[[ INPUT RECORDS, beginning ]]
include hexec hat hc in
/-- An instruction whose run changes vector registers and joins flags. -/
theorem completes_of_vectorsOnly {r : Hart × Nat}
    (hperf : perf s.h.conf (captureA i s) (captureB i s) (aloneAtHead i s) =
      .done { aloneAtHead i s with h := endLoop r })
    (hv : VectorsOnly (aloneAtHead i s).h r.1) :
    ∃ t, exec i s = .next t ∧ OnlyVector s t ∧ t.h.v = r.1.v ∧ t.h.m = s.h.m ∧ t.h.g = s.h.g ∧
      t.h.fflags = s.h.fflags ||| BitVec.ofNat 7 r.2 ∧ t.h.smflags = s.h.smflags ∧ t.h.mxflags = s.h.mxflags ∧
      t.h.readback = s.h.readback := by
  obtain ⟨h', fl⟩ := r
  obtain ⟨v, vdirty, marks, rfl⟩ := hv
  refine ⟨_, exec_eq_completed hexec hat hc hperf, onlyVector_completed hat ⟨_, _, _, _, _, _, _, _, _, rfl⟩, ?_⟩
  rw [completed_v, completed_m, completed_g, completed_fflags, completed_smflags, completed_mxflags, completed_readback]
  exact ⟨rfl, rfl, rfl, rfl, rfl, rfl, rfl⟩

include hexec hat hc in
/-- An instruction whose run is the element-wise loop, with a result at each element that does not depend on the
elements before it (R115). -/
theorem perElement_of_elemLoop {f : VF} {fmt n : Nat} {res : ElemFn} {val fl : Nat → Nat}
    (hperf : perf s.h.conf (captureA i s) (captureB i s) (aloneAtHead i s) =
      .done { aloneAtHead i s with h := endLoop (elemLoop s.h.conf f fmt res (aloneAtHead i s).h) })
    (hd : f.d.toNat + n ≤ 64) (hfit : ∀ k, k < s.h.conf.vl → k / regElems s.h.conf (fmtWidth fmt) < n)
    (hres : ∀ h' k, k < s.h.conf.vl →
      Filled s.h.conf f.d.toNat fmt n s.h.vstart (elementAfter s.h.conf f fmt val s.h) (aloneAtHead i s).h h' k →
      res h' k = (val k, fl k)) :
    PerElement i s f fmt n val fl := by
  obtain ⟨hfilled, hflags⟩ := elemLoop_filled (h := (aloneAtHead i s).h) hd hfit hres
  obtain ⟨t, ht, honly, hv, hm, hg, hfl, hrest⟩ := completes_of_vectorsOnly hexec hat hc hperf hfilled.only
  refine ⟨t, ht, honly, ⟨fun r hr => ?_, hm, hg, fun hn k hk => ?_, fun k hlo hhi => ?_⟩, ?_, hrest⟩
  · exact (vreg_congr hv r).trans (hfilled.other r hr)
  · have hk' : k < s.h.vstart * fmtWidth fmt ∨ max s.h.vstart s.h.conf.vl * fmtWidth fmt ≤ k := by
      rcases le_total s.h.vstart s.h.conf.vl with hle | hle
      · rwa [max_eq_right hle]
      · rw [max_eq_left hle]
        exact Nat.lt_or_ge _ _
    rw [vreg_congr hv]
    exact hfilled.outside hn k hk'
  · exact (vget_congr hv ..).trans (hfilled.done k hlo (lt_max_of_lt_right hhi))
  · rw [hfl, hflags]
    rfl

end

end Sys2Proof.Machine
end

section
/-! The integer instructions of VINT that write a vector (R119, R121): their operands, and the exact result cut to the
width or clamped. -/

namespace Sys2Proof.Machine

open Claim

/-! ## Operands -/

/-- In a vector that fits, a register holds every element below VL whole (R112, R208). -/
theorem div_regElems_of_fits {s : State} (hfits : Fits s) {k : Nat} (hk : k < s.h.conf.vl) :
    k / regElems s.h.conf (fmtWidth (fmtOf s)) = 0 :=
  Nat.div_eq_of_lt (Nat.lt_of_lt_of_le hk hfits.2)

/-- Operand a, as it stands when the instruction begins (R119). -/
theorem srcA_aloneAtHead {i : Instr} {s : State} {f : VF}
    (hcap : captureA i s = if f.sa then readS s (sregOf f.a) else 0) (k : Nat) :
    srcA s.h.conf f (captureA i s) (aloneAtHead i s).h k = opA s f k := by
  rw [srcA, opA, hcap]
  cases f.sa <;> rfl

section
variable {s : State} {d lo : Nat} {want : Nat → Nat} {h h' : Hart} {k : Nat}
  (hf : Filled s.h.conf d (fmtOf s) 1 lo want h h' k) (hfits : Fits s) (hk : k < s.h.conf.vl)

include hf hfits hk in
/-- Writing the elements before it does not change operand a of an element. -/
theorem srcA_of_filled (f : VF) (a : Word) : srcA s.h.conf f a h' k = srcA s.h.conf f a h k := by
  rw [srcA, srcA]
  split
  · rfl
  · exact hf.vget_eq (div_regElems_of_fits hfits hk) _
[[ INPUT RECORDS, end ]]
## TASK ITEM
Which lines above run from the one containing "rw [max_eq_left hle]" down to the one containing "end Sys2Proof.Machine"? Repeat exactly those, both ends included, and nothing else.

## RESULT
      · rw [max_eq_left hle]
        exact Nat.lt_or_ge _ _
    rw [vreg_congr hv]
    exact hfilled.outside hn k hk'
  · exact (vget_congr hv ..).trans (hfilled.done k hlo (lt_max_of_lt_right hhi))
  · rw [hfl, hflags]
    rfl

end

end Sys2Proof.Machine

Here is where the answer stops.